→ **Work item**
Return each line of the records below in which the string "curB" turns up.

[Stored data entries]
──────────────────────────────

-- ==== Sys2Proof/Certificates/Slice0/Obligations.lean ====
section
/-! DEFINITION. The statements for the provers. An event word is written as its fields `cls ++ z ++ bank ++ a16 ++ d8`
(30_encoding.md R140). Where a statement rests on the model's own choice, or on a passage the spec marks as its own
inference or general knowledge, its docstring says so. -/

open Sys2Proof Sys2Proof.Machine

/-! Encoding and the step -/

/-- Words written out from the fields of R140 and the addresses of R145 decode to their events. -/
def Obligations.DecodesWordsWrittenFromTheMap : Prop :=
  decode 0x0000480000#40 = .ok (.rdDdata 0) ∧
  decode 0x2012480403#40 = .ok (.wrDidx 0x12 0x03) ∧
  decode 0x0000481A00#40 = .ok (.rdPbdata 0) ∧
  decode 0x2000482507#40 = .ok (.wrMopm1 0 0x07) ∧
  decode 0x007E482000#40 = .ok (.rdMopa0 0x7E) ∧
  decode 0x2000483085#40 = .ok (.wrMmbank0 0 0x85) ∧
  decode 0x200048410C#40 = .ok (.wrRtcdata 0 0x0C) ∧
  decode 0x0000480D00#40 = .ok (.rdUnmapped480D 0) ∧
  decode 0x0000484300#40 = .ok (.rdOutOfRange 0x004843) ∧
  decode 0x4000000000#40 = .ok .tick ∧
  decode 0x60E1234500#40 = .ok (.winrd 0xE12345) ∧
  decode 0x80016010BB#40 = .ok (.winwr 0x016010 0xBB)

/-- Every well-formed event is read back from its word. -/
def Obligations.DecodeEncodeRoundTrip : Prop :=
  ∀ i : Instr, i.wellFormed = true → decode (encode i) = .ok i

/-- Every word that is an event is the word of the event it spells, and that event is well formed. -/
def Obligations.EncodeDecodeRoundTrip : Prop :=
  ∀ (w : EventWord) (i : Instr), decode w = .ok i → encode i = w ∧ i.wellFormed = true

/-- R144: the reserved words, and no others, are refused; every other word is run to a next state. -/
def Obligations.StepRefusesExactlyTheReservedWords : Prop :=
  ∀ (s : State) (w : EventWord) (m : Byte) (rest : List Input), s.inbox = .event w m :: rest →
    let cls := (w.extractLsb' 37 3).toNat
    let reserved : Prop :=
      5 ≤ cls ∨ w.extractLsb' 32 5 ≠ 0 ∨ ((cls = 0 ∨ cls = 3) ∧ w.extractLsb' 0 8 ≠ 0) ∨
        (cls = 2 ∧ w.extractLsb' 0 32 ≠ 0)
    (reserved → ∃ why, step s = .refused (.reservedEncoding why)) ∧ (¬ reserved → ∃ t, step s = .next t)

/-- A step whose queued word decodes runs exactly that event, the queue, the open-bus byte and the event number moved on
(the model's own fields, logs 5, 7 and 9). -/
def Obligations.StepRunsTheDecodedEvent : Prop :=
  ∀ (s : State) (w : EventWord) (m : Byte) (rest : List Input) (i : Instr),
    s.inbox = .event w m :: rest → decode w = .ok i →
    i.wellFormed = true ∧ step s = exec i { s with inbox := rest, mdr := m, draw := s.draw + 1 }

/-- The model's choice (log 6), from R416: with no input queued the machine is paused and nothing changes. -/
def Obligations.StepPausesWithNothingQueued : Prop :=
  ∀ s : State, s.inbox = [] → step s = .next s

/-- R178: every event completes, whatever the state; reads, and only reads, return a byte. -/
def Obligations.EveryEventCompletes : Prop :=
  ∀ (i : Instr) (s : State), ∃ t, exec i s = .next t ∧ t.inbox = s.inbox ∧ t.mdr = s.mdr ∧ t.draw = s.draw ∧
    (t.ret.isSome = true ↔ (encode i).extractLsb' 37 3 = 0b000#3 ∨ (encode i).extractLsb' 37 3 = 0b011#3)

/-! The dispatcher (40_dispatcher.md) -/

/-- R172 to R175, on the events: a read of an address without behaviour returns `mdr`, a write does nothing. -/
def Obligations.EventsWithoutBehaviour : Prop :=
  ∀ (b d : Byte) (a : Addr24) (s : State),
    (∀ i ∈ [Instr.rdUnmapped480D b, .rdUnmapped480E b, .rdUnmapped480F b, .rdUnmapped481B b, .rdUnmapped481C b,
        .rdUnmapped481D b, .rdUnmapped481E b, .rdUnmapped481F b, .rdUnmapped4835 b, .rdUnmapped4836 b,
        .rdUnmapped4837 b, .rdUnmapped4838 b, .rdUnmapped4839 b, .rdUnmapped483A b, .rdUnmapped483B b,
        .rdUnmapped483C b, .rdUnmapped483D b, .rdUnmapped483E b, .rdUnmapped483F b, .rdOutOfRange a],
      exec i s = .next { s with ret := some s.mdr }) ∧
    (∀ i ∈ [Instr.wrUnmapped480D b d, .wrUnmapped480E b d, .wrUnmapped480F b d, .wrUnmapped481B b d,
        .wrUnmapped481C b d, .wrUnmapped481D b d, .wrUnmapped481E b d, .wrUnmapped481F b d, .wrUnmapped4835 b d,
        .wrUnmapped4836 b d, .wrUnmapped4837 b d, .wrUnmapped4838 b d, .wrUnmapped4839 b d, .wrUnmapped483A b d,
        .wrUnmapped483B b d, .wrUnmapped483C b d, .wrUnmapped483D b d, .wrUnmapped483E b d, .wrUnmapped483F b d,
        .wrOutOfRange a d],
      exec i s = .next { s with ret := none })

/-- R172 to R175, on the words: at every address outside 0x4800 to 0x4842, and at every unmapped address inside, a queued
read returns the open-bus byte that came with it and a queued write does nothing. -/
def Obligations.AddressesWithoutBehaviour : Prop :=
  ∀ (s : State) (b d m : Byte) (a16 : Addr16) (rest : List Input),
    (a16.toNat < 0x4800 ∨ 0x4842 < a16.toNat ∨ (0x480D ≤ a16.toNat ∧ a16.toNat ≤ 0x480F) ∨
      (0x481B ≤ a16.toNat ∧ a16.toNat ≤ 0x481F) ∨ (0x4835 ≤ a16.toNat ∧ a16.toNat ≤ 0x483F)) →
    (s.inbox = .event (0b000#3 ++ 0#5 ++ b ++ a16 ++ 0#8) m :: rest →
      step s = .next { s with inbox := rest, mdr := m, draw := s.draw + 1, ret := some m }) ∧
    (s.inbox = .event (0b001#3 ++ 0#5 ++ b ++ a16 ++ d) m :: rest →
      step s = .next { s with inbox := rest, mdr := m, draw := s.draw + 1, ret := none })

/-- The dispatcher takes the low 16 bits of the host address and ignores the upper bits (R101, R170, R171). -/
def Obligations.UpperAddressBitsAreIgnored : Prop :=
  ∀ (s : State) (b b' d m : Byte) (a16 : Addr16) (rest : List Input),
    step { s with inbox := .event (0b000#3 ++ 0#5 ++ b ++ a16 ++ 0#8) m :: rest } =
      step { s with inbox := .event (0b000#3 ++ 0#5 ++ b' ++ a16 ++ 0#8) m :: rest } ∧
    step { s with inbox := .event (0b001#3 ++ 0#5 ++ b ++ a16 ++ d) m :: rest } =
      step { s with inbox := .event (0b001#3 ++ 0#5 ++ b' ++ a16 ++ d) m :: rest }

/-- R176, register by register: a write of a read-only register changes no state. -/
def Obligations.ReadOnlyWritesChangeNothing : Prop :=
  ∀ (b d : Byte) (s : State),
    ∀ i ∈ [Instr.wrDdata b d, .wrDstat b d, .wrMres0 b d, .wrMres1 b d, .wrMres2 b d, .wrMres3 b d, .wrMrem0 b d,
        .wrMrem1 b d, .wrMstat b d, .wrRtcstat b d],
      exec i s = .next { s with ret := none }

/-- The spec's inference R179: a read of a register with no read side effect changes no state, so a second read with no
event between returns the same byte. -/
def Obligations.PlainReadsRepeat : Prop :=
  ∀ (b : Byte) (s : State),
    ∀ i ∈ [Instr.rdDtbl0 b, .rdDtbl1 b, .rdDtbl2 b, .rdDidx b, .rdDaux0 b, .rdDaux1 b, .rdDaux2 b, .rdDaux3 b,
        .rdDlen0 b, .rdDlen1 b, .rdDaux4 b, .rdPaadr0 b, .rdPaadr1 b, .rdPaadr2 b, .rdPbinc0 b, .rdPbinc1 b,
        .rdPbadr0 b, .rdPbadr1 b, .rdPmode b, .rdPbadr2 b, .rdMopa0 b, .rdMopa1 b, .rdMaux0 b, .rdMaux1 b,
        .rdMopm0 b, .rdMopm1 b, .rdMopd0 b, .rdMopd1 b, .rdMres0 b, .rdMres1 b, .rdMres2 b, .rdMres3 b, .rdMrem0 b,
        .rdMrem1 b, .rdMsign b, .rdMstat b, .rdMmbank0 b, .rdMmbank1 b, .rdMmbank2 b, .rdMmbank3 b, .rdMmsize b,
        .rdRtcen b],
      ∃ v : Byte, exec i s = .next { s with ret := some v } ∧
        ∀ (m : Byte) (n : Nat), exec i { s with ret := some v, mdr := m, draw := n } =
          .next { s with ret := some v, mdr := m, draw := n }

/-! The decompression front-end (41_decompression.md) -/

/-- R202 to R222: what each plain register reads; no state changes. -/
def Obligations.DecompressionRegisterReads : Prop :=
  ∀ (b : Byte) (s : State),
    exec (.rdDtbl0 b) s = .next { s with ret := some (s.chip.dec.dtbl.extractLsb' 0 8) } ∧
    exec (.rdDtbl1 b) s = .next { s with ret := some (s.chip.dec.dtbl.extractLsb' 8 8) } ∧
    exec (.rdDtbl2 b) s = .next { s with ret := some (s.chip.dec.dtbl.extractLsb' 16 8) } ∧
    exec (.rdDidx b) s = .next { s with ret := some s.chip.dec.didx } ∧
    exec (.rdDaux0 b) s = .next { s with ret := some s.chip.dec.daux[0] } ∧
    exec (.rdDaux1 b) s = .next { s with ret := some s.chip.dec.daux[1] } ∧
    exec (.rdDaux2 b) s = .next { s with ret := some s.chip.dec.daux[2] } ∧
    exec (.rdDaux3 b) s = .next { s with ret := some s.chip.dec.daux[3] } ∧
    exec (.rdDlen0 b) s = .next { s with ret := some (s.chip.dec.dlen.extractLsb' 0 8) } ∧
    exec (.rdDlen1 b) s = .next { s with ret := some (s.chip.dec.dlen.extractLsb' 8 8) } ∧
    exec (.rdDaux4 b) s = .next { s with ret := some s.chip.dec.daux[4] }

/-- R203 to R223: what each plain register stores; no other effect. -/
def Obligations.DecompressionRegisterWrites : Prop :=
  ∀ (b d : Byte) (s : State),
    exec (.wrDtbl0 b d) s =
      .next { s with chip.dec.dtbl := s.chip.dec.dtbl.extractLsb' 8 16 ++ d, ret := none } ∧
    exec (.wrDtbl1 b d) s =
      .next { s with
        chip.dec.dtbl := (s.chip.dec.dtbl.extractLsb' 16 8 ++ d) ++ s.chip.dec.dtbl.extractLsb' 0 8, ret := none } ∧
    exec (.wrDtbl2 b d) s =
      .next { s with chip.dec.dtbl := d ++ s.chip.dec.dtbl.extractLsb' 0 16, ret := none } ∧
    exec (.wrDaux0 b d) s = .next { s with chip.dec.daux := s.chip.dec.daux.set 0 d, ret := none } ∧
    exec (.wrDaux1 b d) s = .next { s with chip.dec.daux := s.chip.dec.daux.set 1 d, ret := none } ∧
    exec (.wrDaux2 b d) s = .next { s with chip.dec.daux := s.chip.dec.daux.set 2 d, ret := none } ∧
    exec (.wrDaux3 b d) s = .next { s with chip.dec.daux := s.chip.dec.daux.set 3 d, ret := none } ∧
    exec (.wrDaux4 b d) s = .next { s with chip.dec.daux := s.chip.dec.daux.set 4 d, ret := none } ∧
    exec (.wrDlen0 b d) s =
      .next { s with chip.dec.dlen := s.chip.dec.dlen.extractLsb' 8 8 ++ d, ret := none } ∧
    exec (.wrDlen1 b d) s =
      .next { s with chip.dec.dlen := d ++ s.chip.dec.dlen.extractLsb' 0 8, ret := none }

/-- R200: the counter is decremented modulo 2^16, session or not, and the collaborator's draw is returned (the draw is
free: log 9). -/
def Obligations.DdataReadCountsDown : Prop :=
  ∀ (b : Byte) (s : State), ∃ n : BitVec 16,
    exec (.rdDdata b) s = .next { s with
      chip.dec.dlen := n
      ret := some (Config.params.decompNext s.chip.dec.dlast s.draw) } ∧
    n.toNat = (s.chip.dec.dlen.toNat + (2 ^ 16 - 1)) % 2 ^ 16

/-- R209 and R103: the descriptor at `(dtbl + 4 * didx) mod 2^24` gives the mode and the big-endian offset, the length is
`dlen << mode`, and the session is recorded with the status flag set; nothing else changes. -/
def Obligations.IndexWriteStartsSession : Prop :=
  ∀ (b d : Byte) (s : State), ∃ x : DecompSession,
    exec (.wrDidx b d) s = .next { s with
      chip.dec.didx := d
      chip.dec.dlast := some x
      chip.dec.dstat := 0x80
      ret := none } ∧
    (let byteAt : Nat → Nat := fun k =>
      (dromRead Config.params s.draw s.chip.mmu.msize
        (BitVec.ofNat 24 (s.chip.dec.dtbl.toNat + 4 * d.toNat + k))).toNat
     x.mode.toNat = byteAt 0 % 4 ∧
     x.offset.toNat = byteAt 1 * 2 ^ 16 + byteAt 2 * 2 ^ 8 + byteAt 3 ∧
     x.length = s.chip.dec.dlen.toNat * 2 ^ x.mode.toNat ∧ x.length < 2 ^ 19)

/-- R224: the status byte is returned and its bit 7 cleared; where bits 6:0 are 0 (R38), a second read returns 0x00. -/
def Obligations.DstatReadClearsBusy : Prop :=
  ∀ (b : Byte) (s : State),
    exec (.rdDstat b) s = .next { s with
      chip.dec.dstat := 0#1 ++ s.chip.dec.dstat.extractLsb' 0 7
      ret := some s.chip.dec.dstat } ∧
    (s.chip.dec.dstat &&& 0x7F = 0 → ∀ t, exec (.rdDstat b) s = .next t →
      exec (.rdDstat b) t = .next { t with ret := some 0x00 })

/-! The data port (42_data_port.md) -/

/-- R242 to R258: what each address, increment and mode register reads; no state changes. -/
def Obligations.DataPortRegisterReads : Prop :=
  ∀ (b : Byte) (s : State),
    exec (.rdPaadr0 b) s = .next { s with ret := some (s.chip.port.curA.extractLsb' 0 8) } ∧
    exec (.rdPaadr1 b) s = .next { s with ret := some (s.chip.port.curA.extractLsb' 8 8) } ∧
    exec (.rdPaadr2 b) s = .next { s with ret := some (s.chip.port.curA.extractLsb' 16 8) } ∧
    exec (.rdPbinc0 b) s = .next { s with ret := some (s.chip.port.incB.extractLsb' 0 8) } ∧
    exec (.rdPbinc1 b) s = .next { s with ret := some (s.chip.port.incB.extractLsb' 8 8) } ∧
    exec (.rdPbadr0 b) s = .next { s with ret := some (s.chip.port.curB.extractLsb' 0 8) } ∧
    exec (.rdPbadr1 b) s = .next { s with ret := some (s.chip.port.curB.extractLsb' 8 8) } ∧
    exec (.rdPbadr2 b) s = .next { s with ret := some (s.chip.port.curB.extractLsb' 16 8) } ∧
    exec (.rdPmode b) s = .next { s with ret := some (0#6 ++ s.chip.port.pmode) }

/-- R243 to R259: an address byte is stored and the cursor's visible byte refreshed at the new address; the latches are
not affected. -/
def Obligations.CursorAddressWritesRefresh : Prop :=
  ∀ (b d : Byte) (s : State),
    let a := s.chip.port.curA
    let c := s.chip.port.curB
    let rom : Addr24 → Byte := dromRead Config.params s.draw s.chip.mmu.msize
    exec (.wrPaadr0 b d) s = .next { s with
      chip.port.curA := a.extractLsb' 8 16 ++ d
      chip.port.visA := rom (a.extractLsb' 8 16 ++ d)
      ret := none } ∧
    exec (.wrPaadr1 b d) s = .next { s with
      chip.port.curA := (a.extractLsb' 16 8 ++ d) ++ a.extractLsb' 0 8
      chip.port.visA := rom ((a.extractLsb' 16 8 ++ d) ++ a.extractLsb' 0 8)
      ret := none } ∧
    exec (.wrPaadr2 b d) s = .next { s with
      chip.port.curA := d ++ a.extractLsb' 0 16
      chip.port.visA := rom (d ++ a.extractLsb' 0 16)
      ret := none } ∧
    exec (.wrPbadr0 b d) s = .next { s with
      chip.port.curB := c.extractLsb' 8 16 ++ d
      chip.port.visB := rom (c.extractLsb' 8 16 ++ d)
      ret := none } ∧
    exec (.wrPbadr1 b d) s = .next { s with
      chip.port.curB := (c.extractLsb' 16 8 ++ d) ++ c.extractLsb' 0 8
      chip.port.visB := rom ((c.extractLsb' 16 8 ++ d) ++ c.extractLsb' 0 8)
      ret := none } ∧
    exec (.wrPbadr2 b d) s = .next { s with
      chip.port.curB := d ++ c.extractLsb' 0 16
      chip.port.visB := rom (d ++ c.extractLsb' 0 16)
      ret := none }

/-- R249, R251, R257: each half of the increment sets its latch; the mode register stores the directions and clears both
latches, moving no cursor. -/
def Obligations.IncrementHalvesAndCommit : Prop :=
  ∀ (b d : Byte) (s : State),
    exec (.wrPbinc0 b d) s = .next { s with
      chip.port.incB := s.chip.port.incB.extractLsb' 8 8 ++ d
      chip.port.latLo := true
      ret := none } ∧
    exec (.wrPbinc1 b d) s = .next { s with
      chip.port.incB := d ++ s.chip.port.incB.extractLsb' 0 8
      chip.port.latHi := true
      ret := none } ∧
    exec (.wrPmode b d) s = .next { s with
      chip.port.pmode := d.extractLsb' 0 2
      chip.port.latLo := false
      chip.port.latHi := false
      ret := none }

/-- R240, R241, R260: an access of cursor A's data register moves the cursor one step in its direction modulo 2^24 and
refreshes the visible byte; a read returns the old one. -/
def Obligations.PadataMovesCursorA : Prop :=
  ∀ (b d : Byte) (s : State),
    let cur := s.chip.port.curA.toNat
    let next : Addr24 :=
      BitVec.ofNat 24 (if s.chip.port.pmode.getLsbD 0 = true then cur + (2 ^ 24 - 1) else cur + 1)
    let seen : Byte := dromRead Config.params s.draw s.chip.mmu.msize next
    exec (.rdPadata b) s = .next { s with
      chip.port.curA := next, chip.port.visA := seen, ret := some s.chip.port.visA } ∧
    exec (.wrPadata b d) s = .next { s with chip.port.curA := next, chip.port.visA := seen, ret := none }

──────────────────────────────

→ **Answer below**
    exec (.rdPbadr0 b) s = .next { s with ret := some (s.chip.port.curB.extractLsb' 0 8) } ∧
    exec (.rdPbadr1 b) s = .next { s with ret := some (s.chip.port.curB.extractLsb' 8 8) } ∧
    exec (.rdPbadr2 b) s = .next { s with ret := some (s.chip.port.curB.extractLsb' 16 8) } ∧
    let c := s.chip.port.curB
      chip.port.curB := c.extractLsb' 8 16 ++ d
      chip.port.curB := (c.extractLsb' 16 8 ++ d) ++ c.extractLsb' 0 8
      chip.port.curB := d ++ c.extractLsb' 0 16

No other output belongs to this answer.